My understanding of how this works based on the discussions with
Siddhesh is that due to the critical sections using dl_load_lock,
__cxa_thread_atexit_impl and __dl_close_worker are mutually exclusive
and totally ordered. Calling __cxa_thread_atexit_impl after
__dl_close_worker isn't legal, so __dl_close_worker will observe any
increment because of synchronization via dl_load_lock (not because of
the unlock/lock being fences).

__call_tls_dtors uses an atomic read-modify-write, so via the total
modification order for l_tls_dtor_count, we get a total order for all
increments/decrements. __dl_close_worker now also needs to "observe"
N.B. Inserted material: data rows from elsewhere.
theorem witness_DecsRunsFormAtFrontOfSource :
    decodeForm (withSrc [0x2A#8, 0x2B#8]).src = .ok (.ilint1_00 0x2A#7, [0x2B#8]) := by rfl

theorem witness_DecoderAcceptsCanonicalFormsOnly :
    reply (exec (.dec 0#64) (withBuf [0xF8#8, 0x00#8])) = some (.ok 2#4 (some 0xF8#64)) ∧
      reply (exec (.decs 0#64) (withSrc [0xF8#8, 0x00#8, 0xF7#8])) = some (.ok 2#4 (some 0xF8#64)) := by decide

theorem witness_ExactlyOneValidFormPerValue :
    ValidForm [0xF8#8, 0x00#8] ∧ formValue [0xF8#8, 0x00#8] = (0xF8#64).toNat := by decide

/-- A complete form that is not valid, and decoding of the valid one. -/
theorem witness_CanonicalFormIsShortest :
    CompleteForm [0xF9#8, 0x00#8, 0x00#8] ∧ formValue [0xF9#8, 0x00#8, 0x00#8] = (0xF8#64).toNat ∧
      decForm [0xF8#8, 0x00#8] = .ok 2#4 (some 0xF8#64) := by decide

theorem witness_EncsStreamIsWholeForms :
    ({ State.reset with inputs := [.request 0x300000000000000F7#67, .reset] } : State).inputs =
      [0xF7#64].map (fun v => Input.request (3#3 ++ v)) ++ [.reset] := by decide

/-- What a reader sees before the second event. -/
theorem witness_EncsStreamIsWholeForms_view :
    SeesAtomic [] [[0xF7#8], [0xF8#8, 0x00#8]] [0xF7#8] := by exact ⟨1, by decide, by decide⟩

/-- P2. -/
theorem witness_DecsReadsBackStream :
    ({ withSrc [0xF7#8, 0xF8#8, 0x00#8, 0x01#8] with inputs := List.replicate 2 (.request 0x50000000000000000#67) } : State).inputs =
      [0xF7#64, 0xF8#64].map (fun _ => Input.request (5#3 ++ 0#64)) ++ [] ∧
      (withSrc [0xF7#8, 0xF8#8, 0x00#8, 0x01#8]).src = ([0xF7#64, 0xF8#64].map encForm).flatten ++ [0x01#8] := by decide

theorem witness_IllegalCodesAnswerIllegalOp :
    (after (exec (.decs 0#64) (answered State.reset (.error .illegalOp)))).isSome = true := by decide

theorem witness_OperationsReachOnlyTheirSpace :
    reaches (.dec 0#64) ≠ some .src ∧ reaches (.size 0#64) = none ∧ reaches (.decb 0xF8#8 2 [0x00#8]) = none := by decide

/-- Two states that agree on `BUF` alone. -/
theorem witness_ResponseDependsOnBoundSpaceOnly :
    contents .buf { withBuf [0xF8#8, 0x00#8] with sink := [0xAA#8] } = contents .buf (withBuf [0xF8#8, 0x00#8]) ∧
      (after (exec (.dec 0#64) (withBuf [0xF8#8, 0x00#8]))).isSome = true := by decide

theorem witness_TransactionsOnDistinctSpacesCommute :
    reaches (.enc 0xF8#64) ≠ reaches (.decs 0#64) ∧
      ((after (exec (.enc 0xF8#64) (withSrc [0x2A#8]))).bind fun a => after (exec (.decs 0#64) a)).isSome = true := by decide

theorem witness_DecodeOfEncode :
    Instr.WellFormed (.ilint9 (List.replicate 8 0x00#8)) ∧ encode (.ilint2 [0x00#8]) = .wire [0xF8#8, 0x00#8] := by decide

theorem witness_DecodedFormIsItsBytes :
    decodeForm [0xF8#8, 0x00#8, 0x99#8] = .ok (.ilint2 [0x00#8], [0x99#8]) := by rfl

end Sys2Proof.Tests
end

section
/-!
PROOFS. The byte formula of `bytes_be`, and the statement on big-endian conversion (00_scope.md R10).
-/

namespace Sys2Proof.Machine

/-- The byte formula of R10. It needs no bound on `x`: `bytesBe` keeps the low `n` bytes. -/
theorem getElem?_bytesBe (x n i : Nat) (hi : i < n) :
    (bytesBe x n)[i]? = some (BitVec.ofNat 8 (x / 256 ^ (n - 1 - i))) := by
  induction n generalizing x with
  | zero => exact absurd hi (Nat.not_lt_zero i)
  | succ k ih =>
    rw [bytesBe_succ]
    rcases Nat.lt_succ_iff_lt_or_eq.mp hi with hlt | rfl
    · have hexp : k + 1 - 1 - i = (k - 1 - i) + 1 := by omega
      rw [List.getElem?_append_left (by simpa using hlt), ih (x / 256) hlt, hexp,
        Nat.div_div_eq_div_mul, Nat.pow_succ']
    · simp

/-- Settles O16: existence by `be_bytesBe`, uniqueness by `be_inj`, the bytes by `getElem?_bytesBe`. -/
theorem bigEndianConversion : Obligations.BigEndianConversion := by
  unfold Obligations.BigEndianConversion
  refine ⟨rfl, be_append_one, fun x n hx => ⟨length_bytesBe x n, be_bytesBe x n hx, ?_, getElem?_bytesBe x n⟩⟩
  intro s hlen hbe
  exact be_inj s (bytesBe x n) (by rw [hlen, length_bytesBe]) (by rw [hbe, be_bytesBe x n hx])

end Sys2Proof.Machine
end

section
/-!
PROOFS. What the accesses of each instruction do to the state, in the terms of Safety (20_memory.md R40, R54): the one
equation of `effect` for each instruction that reaches a byte space, and the frame that follows from them.
-/

namespace Sys2Proof.Machine

open Sys2Proof.Safety

/-! ### The equations of `effect` -/

/-- The reads of DEC are the only thing it does before it answers (R111). -/
theorem afterBufReads_eq (s : State) : afterBufReads s = accessed s (bufReads s.buf) := by
  unfold afterBufReads bufReads
  cases hb : s.buf with
  | nil => rfl
  | cons h rest =>
    rcases Nat.lt_or_ge h.toNat 248 with hh | hh
    · simp [headNat, hh, record]
    · simp [headNat, Nat.not_lt.mpr hh, formLength_multi _ hh, record]

/-- The reads of DECS take from `SRC` what its first byte announces, or all there is (R112). -/
theorem afterSrcReads_eq (s : State) :
    afterSrcReads s = accessed { s with src := s.src.drop (formLength (headNat s.src)) } (srcReads s.src) := by
  unfold afterSrcReads srcReads
  cases hb : s.src with
  | nil => simp [headNat, record, hb]
  | cons h rest =>
    rcases Nat.lt_or_ge h.toNat 248 with hh | hh
    · simp [headNat, hh, formLength_single, record]
    · simp [headNat, Nat.not_lt.mpr hh, formLength_multi _ hh, record]

@[simp] theorem effect_dec (x : Value) (s : State) : effect (.dec x) s = accessed s (bufReads s.buf) :=
  afterBufReads_eq s

@[simp] theorem effect_decs (x : Value) (s : State) :
    effect (.decs x) s = accessed { s with src := s.src.drop (formLength (headNat s.src)) } (srcReads s.src) :=
  afterSrcReads_eq s

/-- ENC appends its form, in one append or as header and body (R47, R100). -/
@[simp] theorem effect_enc (v : Value) (s : State) :
    effect (.enc v) s = accessed { s with sink := s.sink ++ encForm v } (sinkAppends (encForm v)) := by
  simp only [effect, sinkAppends]
  rcases Nat.lt_or_ge v.toNat 248 with h | h
  · simp [h, encForm_single v h, sinkAppend, record]
  · have hsize : sizeOfValue v.toNat ≠ 1 := by
      have := sizeOfValue_multi v.toNat h v.isLt
      omega
    rw [if_neg (Nat.not_lt.mpr h), length_encForm, if_neg hsize, encForm_multi v h]
    simp [sinkAppend, record]

@[simp] theorem effect_encs (v : Value) (s : State) :
    effect (.encs v) s = accessed { s with ssink := s.ssink ++ encForm v } [.streamWrite (encForm v)] := rfl

/-- An instruction that reaches no byte space does nothing before it answers. -/
theorem effect_of_reaches_none {i : Instr} (h : reaches i = none) (s : State) : effect i s = s := by
  cases i with
  | enc _ | encs _ | dec _ | decs _ => cases h
  | _ => rfl

/-! ### The frame of `effect` -/

/-- The accesses of an instruction leave the two ports and the responses returned alone. -/
theorem effect_keeps_ports (i : Instr) (s : State) :
    (effect i s).inputs = s.inputs ∧ (effect i s).response = s.response ∧ (effect i s).responses = s.responses := by
  cases i with
  | enc _ | encs _ | dec _ | decs _ => simp
  | _ => exact ⟨rfl, rfl, rfl⟩

@[simp] theorem effect_inputs (i : Instr) (s : State) : (effect i s).inputs = s.inputs :=
  (effect_keeps_ports i s).1

@[simp] theorem effect_response (i : Instr) (s : State) : (effect i s).response = s.response :=
  (effect_keeps_ports i s).2.1

@[simp] theorem effect_responses (i : Instr) (s : State) : (effect i s).responses = s.responses :=
  (effect_keeps_ports i s).2.2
the map deref before the decrements, and there's no lock being used
there, so we need release MO on the decrements and acquire MO on the
__dl_close_worker load of l_tls_dtor_count
Minor nit: the map *may* not have been dereffed yet / may still be in
use. Doesn't make a difference for your reasoning here, but I'm
mentioning it anyway because IMO it's important to distinguish "may not
have happened" from "hasn't happened". If you say "hasn't happened",
you're mentally treating the map deref and the decrement as one atomic
action (ie, if you observe one you will also observer the other).
In my experience, it's useful to be aware of what one can say and can't
say and to be really precise about that, because it keeps you alert and
makes it less likely that one makes conclusions that aren't correct.

It's simple and often tempting to squash several different states in the
interleaving into bigger groups, but can often be misleading.
Therefore, practicing to look for and think about the exact bounds (eg,
lower bounds regarding what one knows) is useful.